Zhang Ju, Yan Xiaojun, Sun Jianzhong, Chen Zhongcan, Gao Yan'e, Bai Yujie, Liu Zhiguang
Institute of Gene Diagnosis, Fourth Military Medical University, Xi'an 710004, China.
Chin Med J (Engl). 2003 Aug;116(8):1137-40.
To develop a simple, cheap, quick, accurate and practical method for a high throughout genotypes assay of human papillomavirus (HPV) DNA.
Crude DNA was extracted by a simplified proteinase K digesting method. HPV common conservative primers: GP5+/6+ system was used to amplify HPV DNA in 127 samples of condylomata acuminatum (CA) and cervical scrapes by PCR, then the PCR product was assayed using a template directing terminator incorporation (TDI) and genotypes were detected with fluorescence polarization (FP). Major HPVs type-specific probes (HPV6, 11, 16, 18, 31, 33, 35 and 58) designed by us were hybridized with the specific PCR products and a special fluorescent ddNTP terminator was directly added to the end of the probe under direction of specific PCR products. The results were measured with FP and compared with the results of the DNA sequence.

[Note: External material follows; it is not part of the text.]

-- ==== Sys2Proof/Machine/Names.lean ====
section
/-! DEFINITION. Names.lean: the addresses of the registers that the meanings use, and their fields (address, msb, lsb),
as the register tables of the chapters give them; a repeated register takes its index or indices. -/
namespace Sys2Proof.Machine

Compared with the results of DNA sequencing, the results detected with fluorescence polarization were all correct. The proposed method could detect more than one type of HPV infection, but DNA sequencing method could not. The positive rate of HPV was 100% in 78 CA biopsies. Among them, there were 14 HPV double infections [HPV6B and 11 (9 cases), HPV11 and 16 (4), HPV11 and 18 (1)], 5 HPV triple infections [HPV6B, 11 and 16 (4), HPV11, 16 and 18 (1)], and one HPV quadruple infection (HPV6B, 11, 16 and 18). The positive rate of HPV was 77% in the 49 cervical scrapes. Six HPV double infections [HPV6B and 11 (2), HPV11 and 16 (1), HPV6B and 16 (1), HPV16 and 18 (1), HPV18 and 58 (1)], 3 HPV triple infections [HPV6B, 11 and 16 (2), HPV11, 16 and 18 (1)] and one HPV quadruple infection (HPV6B, 11, 16 and 18) were detected in cervical cancer scrapes.

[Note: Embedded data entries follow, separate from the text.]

-- ==== Sys2Proof/Machine/State.lean ====
section
/-! DEFINITION. State.lean: everything the spec gives the device, as plain data. Register words, counters, holding registers and
tables are held in the canonical sparse form of Sparse.lean (what is not listed reads as after reset); the state that no
register shows whole stands in one structure per block. -/
namespace Sys2Proof.Machine

/-- A fault: the machine stops. NO meaning of this model raises one: every command of the table has an effect that the spec
gives, and an access that the spec rejects ends as a bus result, not as a stop of the device (safe). -/
inductive Fault where
  /-- Not raised by any meaning; it stands for a stop the spec would give (safe). -/
  | halted
  deriving DecidableEq, Repr

/-- A refusal: the model has no meaning for the command. -/
inductive Refusal where
  /-- The command has no meaning in this model yet; raised by Dispatch.lean alone (safe). -/
  | notModelled (mnemonic : String)
  deriving DecidableEq, Repr

/-- How a bus access ended (R2, R393, R324). -/
inductive BusEnd where
  /-- Read data. -/
  | data (v : Word)
  /-- The write was taken (or ignored as its access code says). -/
  | done
  /-- Unsupported Request completion (host). -/
  | unsupported
  /-- Bus error or access fault (cores); error result (JTAG). -/
  | fault
  /-- DECODE response (peer bridge). -/
  | decode
  /-- Completer Abort (host). -/
  | abort
  deriving DecidableEq, Repr

/-- What leaves the device: frames and messages on its pins, bus results, interrupts. The list of them, in order, is the
model's own record of the device's outputs (assumption 6). -/
inductive Emit where
  /-- A bus access ended. -/
  | bus (ini : Initiator) (r : BusEnd)
  /-- A frame, fragment or stomped ending left an Ethernet port: bytes without FCS, whether the FCS was complemented,
  whether the error control character replaced the terminate (R79), and the fragment count of an SMD-C (R83). -/
  | frame (port : Nat) (data : Bytes) (stomped errChar : Bool) (frag : Option Nat := none)
  /-- A PFC frame left a port (R87): class-enable vector and the eight times. -/
  | pfc (port : Nat) (enable : Nat) (times : List Nat)
  /-- A verify (false) or respond (true) mPacket left a port (R82). -/
  | mpacket (port : Nat) (respond : Bool)
  /-- A timing pin was driven to a level (R53). -/
  | pin (pin : Nat) (high : Bool)
  /-- INT_N changed level (R387). -/
  | intN (high : Bool)
  /-- An MSI-X message (R387): the vector, and the address and data that the MSI-X table holds for it (R316). -/
  | msix (vector : Nat) (addr : BitVec 64) (data : Word)
  /-- A Towpath frame sent on the twin link, from its destination address to its FCS (R297, R298). -/
  | towpath (frame : Bytes)
  /-- A word sent on the claim line (Table 13.4). -/
  | claimWord (w : BitVec 48)
  /-- A CAN message latched for transmission on a channel (R208). -/
  | can (ch : Nat) (m : CanMsg)
  /-- A frame written to host memory at an address for a receive ring, then words 4 to 7 of the descriptor at its address (R320). -/
  | ring (r addr : Nat) (data : Bytes) (desc : Nat) (wb : List Word)
  /-- The write-back of a transmit ring's descriptor at its host address: word 3 (R318). -/
  | ringTx (r desc : Nat) (wb : Word)
  /-- A read of a descriptor or a frame from host memory: address and bytes (R318, R319). -/
  | dmaRead (addr n : Nat)
  /-- A read, or a write with its bytes, through a host window: host address and size in bytes (R322, R323). -/
  | window (addr size : Nat) (w : Option Bytes)
  /-- WAKE_OUT was driven (R369, R380). -/
  | wakeOut (high : Bool)
  /-- A port's ETHn_WAKE was driven (R376). -/
  | ethWake (port : Nat) (high : Bool)
  /-- XSPI_RESET_N was driven (R410). -/
  | xspiReset (high : Bool)
  deriving DecidableEq, Repr

/-! ### TIM: network time (chapter 02) -/

/-- A Sync with twoStepFlag 1 that waits for its Follow_Up (R35). -/
structure PendSync where
  port    : Nat
  seqId   : Nat
  logInt  : BitVec 8
  t2      : Nat
  corr    : Int
  /-- DOM_OFF in register units when the Sync was taken: D_d(t2) - t2 (R35, assumption 118). -/
  off     : Int
  deriving DecidableEq, Repr

/-- One domain tracker (R34 to R37). -/
structure Tracker where
  /-- DOM_OFF in units of 2^-72 ns, signed, within 120 bits; the register shows its upper 64 bits, in units of 2^-16 ns, rounded
  down (R34, assumption 12). -/
  off      : Int := 0
  /-- DOM_RATE, units of 2^-40 (R34). -/
  rate     : Int := 0
  /-- DOM_SET_HI wrote a staged DOM_OFF that loads at the next tick, units of 2^-16 ns (Table 2.10). -/
  setPend  : Option Int := none
  /-- The pending two-step Sync (R35). -/
  pending  : Option PendSync := none
  /-- Completed records, oldest first, ten words each, at most 32 (R36, Table 2.1). -/
  fifo     : List (List Word) := []
  /-- The tracker has completed a record (R37). -/
  fresh    : Bool := false
  /-- LOG_INTERVAL of the latest completed record, and the ticks since it completed (R37). -/
  logInt   : BitVec 8 := 0
  age      : Nat := 0
  /-- Ticks for which the tracker has been valid without a break, counted up to 1 s (R38). -/
  validTicks : Nat := 0
  deriving DecidableEq, Repr

/-- The state of selection (R38). -/
inductive Sel where
  | holdover
  | follow (d : Nat)
  deriving DecidableEq, Repr

/-- An alignment in progress (R39): the domain, the increment change the ramp makes in all (units of 2^-32 ns), what of
DOM_RATE is finer than an increment unit (units of 2^-40), and the ramp ticks passed, out of 512,000 (1,024 us). -/
structure Align where
  dom    : Nat
  total  : Int
  rest   : Int
  passed : Nat
  deriving DecidableEq, Repr

/-- The time base (R24 to R40). -/
structure Tim where
  /-- Working time in units of 2^-32 ns since the epoch: seconds, nanoseconds, 16 visible and 16 hidden fraction bits (R24). -/
  wt       : Nat := 0
  /-- The increment in force, units of 2^-32 ns (R27). -/
  incr     : Int := 2 * 2 ^ 32
  /-- A write of WT_INCR_NS that takes effect in the next tick (R27). -/
  incrPend : Option Int := none
  /-- Pending phase, units of 2^-32 ns (R28). -/
  phase    : Int := 0
  /-- A SET before release that loads at the next tick: the new working time (R29). -/
  loadPend : Option Nat := none
  sel      : Sel := .holdover
  align    : Option Align := none
  /-- Ticks that the time base has made: the model's own clock for durations that no step moves (R59, R62). -/
  ticks    : Nat := 0
  /-- Ticks spent in the current holdover since release (R38, R40). -/
  holdTicks : Nat := 0
  dom0     : Tracker := {}
  dom1     : Tracker := {}
  /-- Live NS and SEC words of the last-tagged-transmit records; key 8 x port + 2 x record (+ 1 for SEC) (R46). -/
  ltt      : List (Nat × Word) := []
  /-- Te (quarter ns) and sequenceId held from a Pdelay_Resp with twoStepFlag 1, per port (R42). -/
  heldTe   : List (Nat × (Nat × Nat)) := []
  deriving DecidableEq, Repr

/-! ### TIO: timing pins (chapter 03) -/

/-- A pulse generator or window schedule that ARM loaded (R53, R54, R60); instants in quarter nanoseconds. -/
structure Train where
  start  : Nat
  period : Nat
  width  : Nat
  count  : Nat
  /-- k of the next leading edge. -/
  next   : Nat
  /-- Pulses emitted so far. -/
  done   : Nat
  deriving DecidableEq, Repr

/-- One timing pin (R51 to R65). -/
structure Pin where
  train    : Option Train := none
  /-- The generator's level is active, and the instant at which the pulse's trailing edge falls due (R53). -/
  active   : Bool := false
  trailAt  : Nat := 0
  /-- An ARM (with its train) or STOP that waits for the active pulse's trailing edge (R55). -/
  defer    : Option (Option Train) := none
  /-- The driver is enabled (R58). -/
  driving  : Bool := false
  /-- Raw input level at the pin, 1 high. -/
  raw      : Bool := false
  /-- An edge under the glitch filter: new level (active?), its pin time in quarter ns, and the tick in which it came (R59). -/
  cand     : Option (Bool × Nat × Nat) := none
  /-- Filtered level, true when active (R59). -/
  level    : Bool := false
  masked   : Bool := false
  /-- The stuck timer runs, since this tick (R62). -/
  stuckAt  : Option Nat := none
  /-- Captures, oldest first: (captured time in quarter ns, active edge), at most 64 (R61). -/
  fifo     : List (Nat × Bool) := []
  /-- Entries at the head of the FIFO that built frames hold, which have not been accepted into Sluice yet (R65). -/
  framed   : Nat := 0
  /-- Edges dropped since this source's previous frame (R65, Table 3.1 AUX0). -/
  dropped  : Nat := 0
  /-- Working time stepped since this source's previous frame (Table 3.1). -/
  stepped  : Bool := false
  /-- SEQ of the next event frame (R67). -/
  seq      : Nat := 0
  deriving DecidableEq, Repr

/-- The marker generator (R66). -/
structure Marker where
  running : Bool := false
  /-- The next instant M, quarter ns. -/
  next    : Nat := 0
  stepped : Bool := false
  deriving DecidableEq, Repr

/-! ### Frames and their copies (chapters 01, 05, 06, 07, 08) -/

/-- Why a copy must end with a stomped ending (R80). -/
inductive Stomp where
  | rxerr | fbv | underrun
  deriving DecidableEq, Repr

/-- Where a frame stands. -/
inductive Stage where
  /-- Its bytes flow in and Sluice has not resolved it. -/
  | arriving
  /-- Resolved by Sluice (R93). -/
  | resolved
  /-- Passed by the stream stages, or needing none (R123). -/
  | passed
  /-- It holds a buffer and its copies are queued or gone (R148). -/
  | buffered
  deriving DecidableEq, Repr

/-- One copy that Sluice resolved (R109). -/
structure Target where
  out     : Nat
  mirror  : Bool
  oneStep : Bool
  deriving DecidableEq, Repr

/-- What the parse walk found (R95, R96). -/
structure Parse where
  /-- PARSE_FLAGS (Table 5.5). -/
  flags    : Nat := 0
  /-- Layer slots recorded: (slot, frame offset). -/
  slots    : List (Nat × Nat) := []
  outerTag : Option Nat := none
  innerTag : Option Nat := none
  /-- The selector of metadata offset 4 (Table 5.6). -/
  typeSel  : Nat := 0
  /-- An IPV4 or IPV6 node has been entered. -/
  ipSeen   : Bool := false
  profile  : Option Nat := none
  ptpOff   : Option Nat := none
  rtagOff  : Option Nat := none
  /-- H: the offset at which the walk left the last ETH, VLAN, RTAG or SECTAG header (R126). -/
  l2End    : Nat := 0
  /-- The end of the last ETH or VLAN header (R141). -/
  vlanEnd  : Nat := 0
  /-- The payload offset (R95). -/
  payload  : Nat := 0
  deriving DecidableEq, Repr

/-- What a SecY holds of a frame that it checks: place and length of its SecTAG as received, SA, recovered PN, and key, IV, E bit and
confidentiality offset as they stood when its SecTAG was read (R250, R255, R256); `lost`: zeroization began meanwhile (R261). -/
structure SecRx where
  off  : Nat
  len  : Nat
  sa   : Nat
  pn   : Nat
  key  : Bytes
  iv   : Bytes
  enc  : Bool
  conf : Nat
  lost : Bool := false
  deriving DecidableEq, Repr

/-- What a SecY holds of a copy that it protects: SA, place of the SecTAG, the SecTAG with SL 0, key, IV, E bit, confidentiality
offset, as they stood when its SecTAG was formed (R249 to R251). -/
structure SecTx where
  sa   : Nat
  off  : Nat
  tag  : Bytes
  key  : Bytes
  iv   : Bytes
  enc  : Bool
  conf : Nat
  deriving DecidableEq, Repr

/-- A frame inside the device, from its first byte until its buffer returns or it is dropped (R11). -/
structure Frame where
  /-- The model's own serial number of the frame. -/
  fid      : Nat
  inPort   : Nat
  /-- P14: transmit ring; P15: source of Table 5.6. -/
  src      : Nat
  /-- The bytes received so far, from the destination address, without FCS. -/
  data     : Bytes
  /-- The tail has been received without fault. -/
  tail     : Bool := false
  stage    : Stage := .arriving
  /-- Ingress timestamp in quarter nanoseconds (R31 to R33). -/
  ts       : Nat
  version  : Nat := 0
  /-- The frame holds a version count (R11). -/
  counted  : Bool := false
  zone     : Nat := 0
  tc       : Nat := 0
  colour   : Nat := 0
  stream   : Option Nat := none
  /-- LENGTH (R13). -/
  len      : Nat := 0
  cutThrough : Bool := false
  unverified : Bool := false
  /-- Of a cut-through frame: H + MAX_SDU + 4, the last byte before a receive fault, and LENGTH as the meter charged it, both before
  the R-TAG change (R127, R134); octets that the R-TAG change has added (R141, R142). -/
  sduEnd   : Nat := 0
  lenIn    : Nat := 0
  shift    : Int := 0
  targets  : List Target := []
  /-- A processor copy or slow-path delivery with its reason (R109, R111). -/
  cpu      : Option Nat := none
  gwRoute  : Nat := 0
  parse    : Parse := {}
  ruleHit  : Option Nat := none
  /-- A rule counter that still has to count the frame's bytes, once its length is known. -/
  hitCtr   : Option Nat := none
  failCause : Nat := 0
  /-- The buffer: pool and index, with its generation (R152). -/
  handle   : Option (Nat × Nat × Nat) := none
  /-- The tick in which the frame took it: from then on the arrival store empties at one cell a clock (R148). -/
  allocAt  : Nat := 0
  /-- Rank at which a P14 or P15 request is taken: 0 scheduled, 1 lossless, 2 best effort (R149, R318). -/
  rank     : Nat := 2
  /-- The SecY of its port has not read its SecTAG yet (R255). -/
  secPend  : Bool := false
  /-- Place and length of its SecTAG while it stands in the data; length 0 when there is none (R247). -/
  secOff   : Nat := 0
  secLen   : Nat := 0
  /-- The SecY is checking this frame (R255, R256), and the ICV result is not yet known though the tail has come (R257). -/
  sec      : Option SecRx := none
  icvWait  : Bool := false
  /-- The received octets of such a frame, without FCS. -/
  raw      : Bytes := []
  /-- The meter bucket a frame paid from: meter and 0 committed or 1 excess (R134). -/
  paid     : Option (Nat × Nat) := none
  /-- The recovery function and sequence number that passed it (R140). -/
  recov    : Option (Nat × Nat) := none
  /-- The frame waits for a buffer at the head of the arrival store, and since when, quarter ns (R151). -/
  waiting  : Bool := false
  waitAt   : Nat := 0
  /-- What the P15 source keeps until Basin takes the frame: TIO pin and number of FIFO entries, or CAN channel and 1 (R151). -/
  origin   : Option (Nat × Nat) := none
  /-- Bytes of its buffer beyond the frame's own that the look-aside engine has written: offset and value, offsets rising (R265). -/
  extra    : List (Nat × Byte) := []
  deriving DecidableEq, Repr

/-- A cell of a copy that has been granted and has not arrived at Turnstile: index, plane A?, cell time of its grant. -/
structure Cell where
  idx    : Nat
  plane  : Bool
  at_    : Nat
  /-- The cell was read well from packet memory; one that was not is never sent (R159). -/
  sent   : Bool := true
  /-- The side-band word that travels with it (R161, Table 8.1). -/
  word   : BitVec 192 := 0
  deriving DecidableEq, Repr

The proposed method allowed a high throughout, special, simple, rapid, automatic and economical detection of HPV-DNA genotyping without a use of labeling probes. It can detect multiple HPV genotype infection and will be and useful tool in HPV genotype screening.
开发一种简单、廉价、快速、准确且实用的方法,用于高通量检测人乳头瘤病毒(HPV)DNA的基因型。
采用简化的蛋白酶K消化法提取粗DNA。HPV通用保守引物:GP5+/6+系统用于通过PCR扩增127例尖锐湿疣(CA)和宫颈刮片样本中的HPV DNA,然后使用模板导向终止子掺入(TDI)法检测PCR产物,并通过荧光偏振(FP)检测基因型。我们设计的主要HPV型特异性探针(HPV6、11、16、18、31、33、35和58)与特异性PCR产物杂交,并在特异性PCR产物的引导下将一种特殊的荧光双脱氧核苷酸三磷酸终止子直接添加到探针末端。用FP测量结果并与DNA序列结果进行比较。
与DNA测序结果相比,荧光偏振检测结果全部正确。所提出的方法能够检测出一种以上类型的HPV感染,但DNA测序方法则不能。78例CA活检样本中HPV阳性率为100%。其中,有14例HPV双重感染[HPV6B和11(9例),HPV11和16(4例),HPV11和18(1例)],5例HPV三重感染[HPV6B、11和16(4例),HPV11、16和18(1例)],以及1例HPV四重感染(HPV6B、11、16和18)。49例宫颈刮片样本中HPV阳性率为77%。在宫颈癌刮片中检测到6例HPV双重感染[HPV6B和11(2例),HPV11和16(1例),HPV6B和16(1例),HPV16和18(1例),HPV18和58(1例)],3例HPV三重感染[HPV6B、11和16(2例),HPV11、16和18(1例)]以及1例HPV四重感染(HPV6B、11、16和18)。
所提出的方法能够在不使用标记探针的情况下,实现高通量、特异、简单、快速、自动化且经济的HPV-DNA基因分型检测。它能够检测多种HPV基因型感染,将成为HPV基因型筛查的有用工具。